2.1 Deepfake Generation Techniques

An overview on Media forensics with particular focus on Deepfakes has been recently proposed in [41].

STARGAN is a method capable of performing image-to-image translations on multiple domains using a single model. Proposed by Choi et al. [6] was trained on two different types of face datasets: CELEBA [27] containing 40 labels related to facial attributes such as hair color, gender and age, and RaFD dataset [22]

containing 8 labels corresponding to different types of facial expressions (“happy”, “sad”, etc.). Given a random label as input, such as hair color, facial expression, etc., STARGAN is able to perform an image-to-image translation operation. Results have been compared with other existing methods 

[26, 30, 45] and showed how STARGAN manages to generate images of superior visual quality.

Style Generative Adversarial Network, namely STYLEGAN [19], changed the generator model of STARGAN by means of mapping points in latent space to an intermediate latent space which controls the style output at each point of the generation process. Moreover the introduction of noise as a source of variation in those mentioned points demonstrates to achieve better results. Thus, STYLEGAN is capable not only of generating impressively photorealistic and high-quality photos of faces, but also offers control parameters in terms of the overall style the generated image at different levels of detail. While being able to create realistic pseudo-portraits, small details might reveal the fakeness of generated images. To correct those imperfections in STYLEGAN, Karras et al. made some improvements to the generator (including re-designed normalization, multi-resolution, and regularization methods) proposing STYLEGAN2 [20].

Instead of imposing constraints on latent representation, He et al. [15], proposed a new technique called ATTGAN in which an attribute classification constraint is applied to the generated image, in order to guarantee only the correct modifications of the desired attributes. The authors used CELEBA [27] and LFW [16] datasets, and performed various tests comparing ATTGAN with VAE/GAN [23], IcGAN [30] and STARGAN [6], Fader Networks [21], Shen et al. [37] and CycleGAN [45]. Achieved results showed that ATTGAN exceeds the state of the art on the realistic modification of facial attributes.

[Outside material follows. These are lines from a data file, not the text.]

/-- A pointer payload lies in bank 3 outside the class A reserve, on a word boundary; w5 to w7 are 0 (R76, R77). -/
def ptrOk (e : Entry) : Bool :=
  decide (e.w4.toNat % 4 = 0 ∧ 0x380000 ≤ e.w4.toNat ∧ e.w4.toNat + 4 * e.len ≤ 0x3C0000)
    && decide (1 ≤ e.len) && e.w5 == 0 && e.w6 == 0 && e.w7 == 0

/-- LEN of an opcode (Table 03-3). -/
def lenOk (op n : Nat) : Bool :=
  match op with
  | 1 => decide (2 ≤ n ∧ n ≤ 254) && n % 2 == 0
  | 2 => n == 0 | 3 => n == 2 | 4 => n == 4 | 5 => n == 1 | 6 => n == 4 | 7 => n == 2
  | 8 => decide (1 ≤ n ∧ n ≤ 255) | 9 => n == 0 | 10 => n == 1
  | _ => false

/-- The (address, value) pairs of a WRITE_PARAM. -/
def pairsOf : List Word → List (Nat × Word)
  | a :: v :: t => (a.toNat, v) :: pairsOf t
  | _ => []

/-! ### WRITE_PARAM targets -/

/-- May WRITE_PARAM address this word (R126, R234 and the chapters of the pages)? -/
def paramTarget (a : Nat) : Bool :=
  if a % 4 ≠ 0 then false
  else if 0x1000000 ≤ a ∧ a < 0x1800000 then decide ((a - 0x1000000) % 0x400000 < oRsv)
  else
    match regAt a with
    | none => false
    | some _ =>
      let p := pageOf a
      decide (0x10 ≤ p ∧ p ≤ 0x15) || p == pgSTREAMRX || p == pgSTREAMTX || p == pgBASIN || p == pgJET
        || decide (0x20 ≤ p ∧ p ≤ 0x2F) || a == aPLLM_RATE
        || a == aDDRC_DLY_SEL || a == aDDRC_DLY_COMMIT || decide (aDDRC_DLY_ENTRY 0 ≤ a ∧ a ≤ aDDRC_DLY_ENTRY 4)
        || a == aCTRL pgRECORDER || a == aCTRL pgPLAYER || a == aRECORDER_FREEZE || a == aPLAYER_CFG || a == aPLAYER_DIR_BASE || a == aPLAYER_DIR_COUNT

/-- A RATE code of Table 11-4. -/
def rateOkCode (v : Word) : Bool := let m := bits v 1 0; if bit v 4 then decide (m ≤ 2) else decide (m ≤ 1)

/-- Every enabled flow has a PTIME that is valid at the rate of `v` (R331). -/
def flowsFit (s : State) (v : Word) : Bool :=
  let s' : State := { s with clk := { s.clk with fam := bit v 4, mult := bits v 1 0 } }
  (s.net.rxE ++ s.net.txE).all fun x => !eEn x.2 || (framesPer s' x.2).isSome

/-- The syntax of one pair: a target, and a value that its chapter allows (R117, R126, R212, R220, R224, R331, R466). -/
def pairOk (s : State) (x : Nat × Word) : Bool :=
  let a := x.1
  let v := x.2
  paramTarget a &&
    (if a ≥ 0x1000000 then
       let o := (a - 0x1000000) % 0x400000
       !isGainKey o || (discOf s v).isSome
     else if a = aPLLM_RATE then rateOkCode v && flowsFit s v
     else if decide (aJET_JGAIN 0 ≤ a ∧ a ≤ aJET_JGAIN 63) then (discOf s v).isSome
     else
       let p := pageOf a
       if 0x10 ≤ p ∧ p ≤ 0x13 then
         let g := p - 0x10
         if a = aPORTG_GCFG g then gcfgValid v else true
       else if 0x20 ≤ p ∧ p ≤ 0x2F ∧ a = aCTRL p then !(bit v 0 && rbit s aBOOT_BADPRESS (p - 0x20))
       else true)

/-- The ports that an entry's pairs touch map their slots below the channel limits (R220), each register at the last value that the
entry gives it: a PORT word, and every port of a group whose slot count changes. -/
def portsFit (s : State) (ps : List (Nat × Word)) : Bool :=
  let given (a : Nat) : Option Word := (ps.reverse.find? fun x => x.1 == a).map (·.2)
  let val (a : Nat) : Word := (given a).getD (rget s a)
  (List.range 4).all fun g => (List.range 8).all fun m =>
    let c := val (aPORTG_GCFG g)
    !((given (aPORTG_PORT g m)).isSome || slotCount c != slotCount (gcfg s g)) || portFits s g c (val (aPORTG_PORT g m))

/-! ### Clients (R85) -/

def clientOf (s : State) (c : Nat) : ClientEnt := s.galley.clients.getD c ⟨false, 0, []⟩

/-- The table row after an accepted entry. -/
def clientTake (x : ClientEnt) (seq ticket : Word) : ClientEnt := ⟨true, seq, ((seq, ticket) :: x.hist).take 64⟩

/-- The row as the next check sees it: entries in flight count as accepted (R90). -/
def clientSeen (s : State) (c : Nat) : ClientEnt :=
  s.galley.inflight.foldl (fun x y =>
    match y.ev with
    | some ev => if ev.e.client = c ∧ ¬ y.noTable then clientTake x ev.e.w1 ev.ticket else x
    | none => x) (clientOf s c)

/-- Judge a sequence: 0 in order, else DUPLICATE with the original ticket, or GAP. -/
def judgeSeq (x : ClientEnt) (seq : Word) : Nat × Word :=
  if ¬ x.synced ∨ seq = x.seq + 1 then (0, 0)
  else if (x.seq - seq).toNat < 2 ^ 31 then
    (stDuplicate, match x.hist.find? (fun h => h.1 == seq) with | some h => h.2 | none => 0)
  else (stGap, 0)

/-! ### Targets of CANCEL and AFTER (R52, R96) -/

/-- A known ticket: opcode, client, and the outcome and frame once it has completed. -/
def knownTicket (s : State) (t : Word) : Option (Nat × Nat × Option (Nat × Nat)) :=
  match findEv t (openEvs s ++ flightEvs s) with
  | some e => some (e.e.opcode, e.e.client, none)
  | none =>
    match s.comp.done.find? (fun d => d.ticket == t) with
    | some d => some (d.opcode, d.client, some (d.outcome, d.frame))
    | none => none

/-! ### The checks (Table 03-5) -/

/-- Check 2. -/
def checkPrivilege (s : State) (lvl : Nat) (e : Entry) (p : List Word) : Bool :=
  let c := aGALLEY_CLIENTCFG e.client
  rbit s c 31 && decide (lvl ≤ rfld s c 29 28)
    && (decide (e.opcode = 0 ∨ 10 < e.opcode) || rbit s c e.opcode)
    && (e.opcode != opWriteParam || (pairsOf p).all fun x => !paramTarget x.1 || permits s lvl x.1 true)
    && (e.opcode != opCancel || match knownTicket s (p.getD 0 0) with
        | some (_, cl, _) => cl == e.client || lvl == 0
        | none => true)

The latter style transfer approach worth to be mentioned is the work of Cho et al. [5], where they propose a group-wise deep whitening-and coloring method (GDWCT) for a better styling capacity. They used CELEBA [27], Artworks [45], cat2dog [25], Ink pen and watercolor classes from Behance Artistic Media (BAM) [43], and Yosemite datasets [45] as dataset. GDWCT has been compared with various cutting-edge methods in image translation and style transfer improving not only computational efficiency but also quality of generated images.

In this paper, the five most famous and effective architectures in state-of-the-art for face Deepfakes were taken into account: STARGAN [6], STYLEGAN [19], STYLEGAN2 [20], ATTGAN [15] and GDWCT [5]. As described above, they are different in goals and structure. Table 1 resumes the differences of the techniques in terms of image size, dataset and type of input, goal and architecture structure.

2.2 Deepfake detection methods

Being able to understand if an image is the result of a generative Neural Network process turns out to be a complicated problem, even for human eyes. However, the problem of authenticating an image (or specifically a digital image) is not new [2, 31, 38]. Many works try to reconstruct the history of an image[13]

; others try to identify the anomalies, such as the study on the analysis of interpolation effects through CFA (Color Filtering Array) 

[32], analyzing compression parameters [3, 11, 12], etc. Given the peculiarity of Deepfakes, state-of-the-art image analysis methods tend to fail and more refined ones are needed.

Thanks to a new discriminator that uses “contrastive loss” it is possible to find the typical characteristics of the synthesized images generated by different GANs and therefore detect such fake images by means of a classifier. Rossler et al. [36] proposed an automated benchmark for fake detection, based mainly on four manipulation methods: two computer graphics-based methods (Face2Face [40], FaceSwap 777 and 2 learning-based approaches (DeepFakes 888, NeuralTextures [39]). They addressed the problem of fake detection as a binary classification problem for each frame of manipulated videos, considering different techniques present in the state of the art [1, 4, 7, 8, 10, 34].

Zhang et al. [44]

proposed a method to classify Deepfakes considering the spectra of the frequency domain as input. The authors proposed a GAN simulation framework, called AutoGAN, in order to emulate the process commonly shared by popular GAN models. Results obtained by the authors achieved very good performances in terms of binary classification between authentic and fake images. Also Durall et al. 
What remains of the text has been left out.